Task directions> Scan the records that follow, and whenever a line has the word "model", copy it.

Data extracts>

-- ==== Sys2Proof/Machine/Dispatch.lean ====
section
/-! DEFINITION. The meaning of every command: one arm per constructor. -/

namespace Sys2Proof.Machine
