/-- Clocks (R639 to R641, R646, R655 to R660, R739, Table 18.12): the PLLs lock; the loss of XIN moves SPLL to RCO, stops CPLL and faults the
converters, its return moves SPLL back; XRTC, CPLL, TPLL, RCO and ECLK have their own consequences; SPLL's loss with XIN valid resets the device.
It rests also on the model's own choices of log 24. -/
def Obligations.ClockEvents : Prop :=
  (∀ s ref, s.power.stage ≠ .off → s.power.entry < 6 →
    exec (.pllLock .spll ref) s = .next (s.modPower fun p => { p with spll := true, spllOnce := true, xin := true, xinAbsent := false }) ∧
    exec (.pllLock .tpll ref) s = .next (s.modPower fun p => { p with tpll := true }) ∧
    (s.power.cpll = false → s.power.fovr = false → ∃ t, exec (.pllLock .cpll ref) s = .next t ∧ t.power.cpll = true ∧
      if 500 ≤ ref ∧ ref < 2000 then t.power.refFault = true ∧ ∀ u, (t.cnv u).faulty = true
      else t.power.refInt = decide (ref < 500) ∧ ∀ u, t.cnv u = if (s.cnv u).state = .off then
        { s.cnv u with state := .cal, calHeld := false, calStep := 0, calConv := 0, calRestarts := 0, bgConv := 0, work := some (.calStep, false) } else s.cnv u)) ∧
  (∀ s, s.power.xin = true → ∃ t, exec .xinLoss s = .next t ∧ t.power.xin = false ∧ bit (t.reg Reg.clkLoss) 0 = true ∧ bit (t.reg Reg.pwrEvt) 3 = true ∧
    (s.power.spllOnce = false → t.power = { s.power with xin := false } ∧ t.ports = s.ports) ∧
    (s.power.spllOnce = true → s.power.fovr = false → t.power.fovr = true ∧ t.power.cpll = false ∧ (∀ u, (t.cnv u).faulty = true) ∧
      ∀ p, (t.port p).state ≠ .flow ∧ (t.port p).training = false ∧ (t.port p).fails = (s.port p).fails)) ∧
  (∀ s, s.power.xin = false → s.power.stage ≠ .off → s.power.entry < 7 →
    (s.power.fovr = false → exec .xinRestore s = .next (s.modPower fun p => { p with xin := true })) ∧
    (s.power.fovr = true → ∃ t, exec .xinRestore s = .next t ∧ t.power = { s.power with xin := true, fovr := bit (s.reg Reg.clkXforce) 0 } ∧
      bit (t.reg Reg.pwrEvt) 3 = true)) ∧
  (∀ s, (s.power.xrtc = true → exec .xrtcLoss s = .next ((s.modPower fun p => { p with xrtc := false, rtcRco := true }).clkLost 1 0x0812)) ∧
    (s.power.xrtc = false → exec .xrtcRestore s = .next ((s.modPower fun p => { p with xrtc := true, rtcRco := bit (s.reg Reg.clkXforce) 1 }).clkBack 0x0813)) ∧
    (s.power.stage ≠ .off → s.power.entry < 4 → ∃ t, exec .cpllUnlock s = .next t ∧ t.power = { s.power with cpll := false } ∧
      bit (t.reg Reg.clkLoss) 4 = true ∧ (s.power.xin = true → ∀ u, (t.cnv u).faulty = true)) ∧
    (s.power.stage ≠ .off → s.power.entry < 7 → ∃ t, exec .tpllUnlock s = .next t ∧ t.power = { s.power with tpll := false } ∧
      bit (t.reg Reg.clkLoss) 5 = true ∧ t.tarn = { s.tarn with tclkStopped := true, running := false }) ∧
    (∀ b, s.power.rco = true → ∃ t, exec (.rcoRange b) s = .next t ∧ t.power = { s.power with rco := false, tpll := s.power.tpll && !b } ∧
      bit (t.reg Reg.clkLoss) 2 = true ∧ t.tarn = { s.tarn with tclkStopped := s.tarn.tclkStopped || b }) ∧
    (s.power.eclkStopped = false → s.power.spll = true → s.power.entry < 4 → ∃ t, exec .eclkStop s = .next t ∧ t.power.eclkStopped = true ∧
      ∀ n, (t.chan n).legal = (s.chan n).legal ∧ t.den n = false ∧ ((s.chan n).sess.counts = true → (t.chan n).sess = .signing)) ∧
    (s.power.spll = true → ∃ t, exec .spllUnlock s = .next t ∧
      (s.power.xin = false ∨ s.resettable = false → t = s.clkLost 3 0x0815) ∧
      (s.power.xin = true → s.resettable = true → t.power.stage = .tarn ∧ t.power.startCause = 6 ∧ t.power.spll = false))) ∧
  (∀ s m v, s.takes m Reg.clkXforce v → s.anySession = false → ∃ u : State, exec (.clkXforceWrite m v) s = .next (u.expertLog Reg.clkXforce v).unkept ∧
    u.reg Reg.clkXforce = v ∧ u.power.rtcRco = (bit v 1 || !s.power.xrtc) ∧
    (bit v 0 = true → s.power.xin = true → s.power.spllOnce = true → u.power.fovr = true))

--

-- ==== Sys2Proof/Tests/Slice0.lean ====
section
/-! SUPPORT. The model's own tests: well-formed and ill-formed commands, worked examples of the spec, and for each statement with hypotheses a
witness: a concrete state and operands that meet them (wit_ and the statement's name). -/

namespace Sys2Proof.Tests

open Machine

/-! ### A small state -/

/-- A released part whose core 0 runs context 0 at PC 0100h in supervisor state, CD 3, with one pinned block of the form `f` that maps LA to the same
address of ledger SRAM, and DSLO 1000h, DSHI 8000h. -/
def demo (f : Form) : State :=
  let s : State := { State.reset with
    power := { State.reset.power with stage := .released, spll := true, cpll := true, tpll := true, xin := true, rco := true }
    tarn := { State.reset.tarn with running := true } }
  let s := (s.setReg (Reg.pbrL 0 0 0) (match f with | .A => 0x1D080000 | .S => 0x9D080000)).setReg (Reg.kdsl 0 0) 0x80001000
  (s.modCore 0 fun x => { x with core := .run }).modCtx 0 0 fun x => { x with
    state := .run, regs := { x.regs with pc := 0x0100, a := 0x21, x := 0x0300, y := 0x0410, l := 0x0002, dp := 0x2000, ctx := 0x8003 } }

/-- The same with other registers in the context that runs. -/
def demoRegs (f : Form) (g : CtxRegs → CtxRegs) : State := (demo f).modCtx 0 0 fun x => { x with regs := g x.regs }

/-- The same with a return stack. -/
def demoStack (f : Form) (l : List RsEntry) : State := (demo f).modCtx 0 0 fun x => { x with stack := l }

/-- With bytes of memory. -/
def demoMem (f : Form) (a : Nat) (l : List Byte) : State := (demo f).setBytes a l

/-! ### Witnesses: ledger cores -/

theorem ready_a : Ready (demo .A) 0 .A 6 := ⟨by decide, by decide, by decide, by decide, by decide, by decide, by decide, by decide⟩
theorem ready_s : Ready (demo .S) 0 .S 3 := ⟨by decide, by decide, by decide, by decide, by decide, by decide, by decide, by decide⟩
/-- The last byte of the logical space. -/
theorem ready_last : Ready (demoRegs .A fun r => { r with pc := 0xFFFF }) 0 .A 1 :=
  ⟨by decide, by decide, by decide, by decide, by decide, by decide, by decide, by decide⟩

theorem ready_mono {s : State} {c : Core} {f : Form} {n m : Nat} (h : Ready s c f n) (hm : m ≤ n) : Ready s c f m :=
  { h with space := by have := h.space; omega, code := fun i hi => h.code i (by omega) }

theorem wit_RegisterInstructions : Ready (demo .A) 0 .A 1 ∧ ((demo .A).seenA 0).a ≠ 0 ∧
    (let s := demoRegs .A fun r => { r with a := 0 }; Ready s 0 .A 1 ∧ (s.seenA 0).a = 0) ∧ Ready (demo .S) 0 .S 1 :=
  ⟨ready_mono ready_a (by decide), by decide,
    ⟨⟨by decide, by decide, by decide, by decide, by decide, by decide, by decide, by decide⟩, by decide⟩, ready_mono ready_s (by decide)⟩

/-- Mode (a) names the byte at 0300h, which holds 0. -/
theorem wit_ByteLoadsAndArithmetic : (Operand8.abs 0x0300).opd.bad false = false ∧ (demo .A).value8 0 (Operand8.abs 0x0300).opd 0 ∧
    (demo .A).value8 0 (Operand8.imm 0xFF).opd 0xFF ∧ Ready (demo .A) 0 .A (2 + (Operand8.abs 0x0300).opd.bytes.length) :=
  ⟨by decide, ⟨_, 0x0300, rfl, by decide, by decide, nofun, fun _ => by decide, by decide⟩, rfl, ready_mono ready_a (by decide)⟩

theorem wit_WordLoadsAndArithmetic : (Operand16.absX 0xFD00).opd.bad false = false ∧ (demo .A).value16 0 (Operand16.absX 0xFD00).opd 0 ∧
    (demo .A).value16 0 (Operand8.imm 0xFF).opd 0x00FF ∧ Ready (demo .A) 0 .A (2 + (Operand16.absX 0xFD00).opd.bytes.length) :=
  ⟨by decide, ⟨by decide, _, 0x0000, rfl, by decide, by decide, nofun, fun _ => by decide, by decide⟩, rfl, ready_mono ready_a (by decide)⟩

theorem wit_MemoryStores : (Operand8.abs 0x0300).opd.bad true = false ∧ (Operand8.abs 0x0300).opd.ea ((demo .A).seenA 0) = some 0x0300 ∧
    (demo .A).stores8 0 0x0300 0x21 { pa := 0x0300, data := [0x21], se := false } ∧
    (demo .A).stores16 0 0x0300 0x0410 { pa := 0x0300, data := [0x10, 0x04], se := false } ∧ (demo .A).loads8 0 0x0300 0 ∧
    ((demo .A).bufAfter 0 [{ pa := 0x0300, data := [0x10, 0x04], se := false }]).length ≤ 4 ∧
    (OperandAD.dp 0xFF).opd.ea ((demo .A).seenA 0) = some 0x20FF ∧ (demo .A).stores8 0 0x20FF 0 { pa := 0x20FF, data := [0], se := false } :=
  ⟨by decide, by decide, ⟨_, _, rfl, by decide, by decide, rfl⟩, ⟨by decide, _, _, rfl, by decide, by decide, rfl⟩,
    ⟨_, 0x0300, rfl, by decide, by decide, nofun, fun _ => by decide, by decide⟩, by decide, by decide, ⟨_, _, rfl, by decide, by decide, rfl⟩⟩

Task output>
It rests also on the model's own choices of log 24. -/
/-! SUPPORT. The model's own tests: well-formed and ill-formed commands, worked examples of the spec, and for each statement with hypotheses a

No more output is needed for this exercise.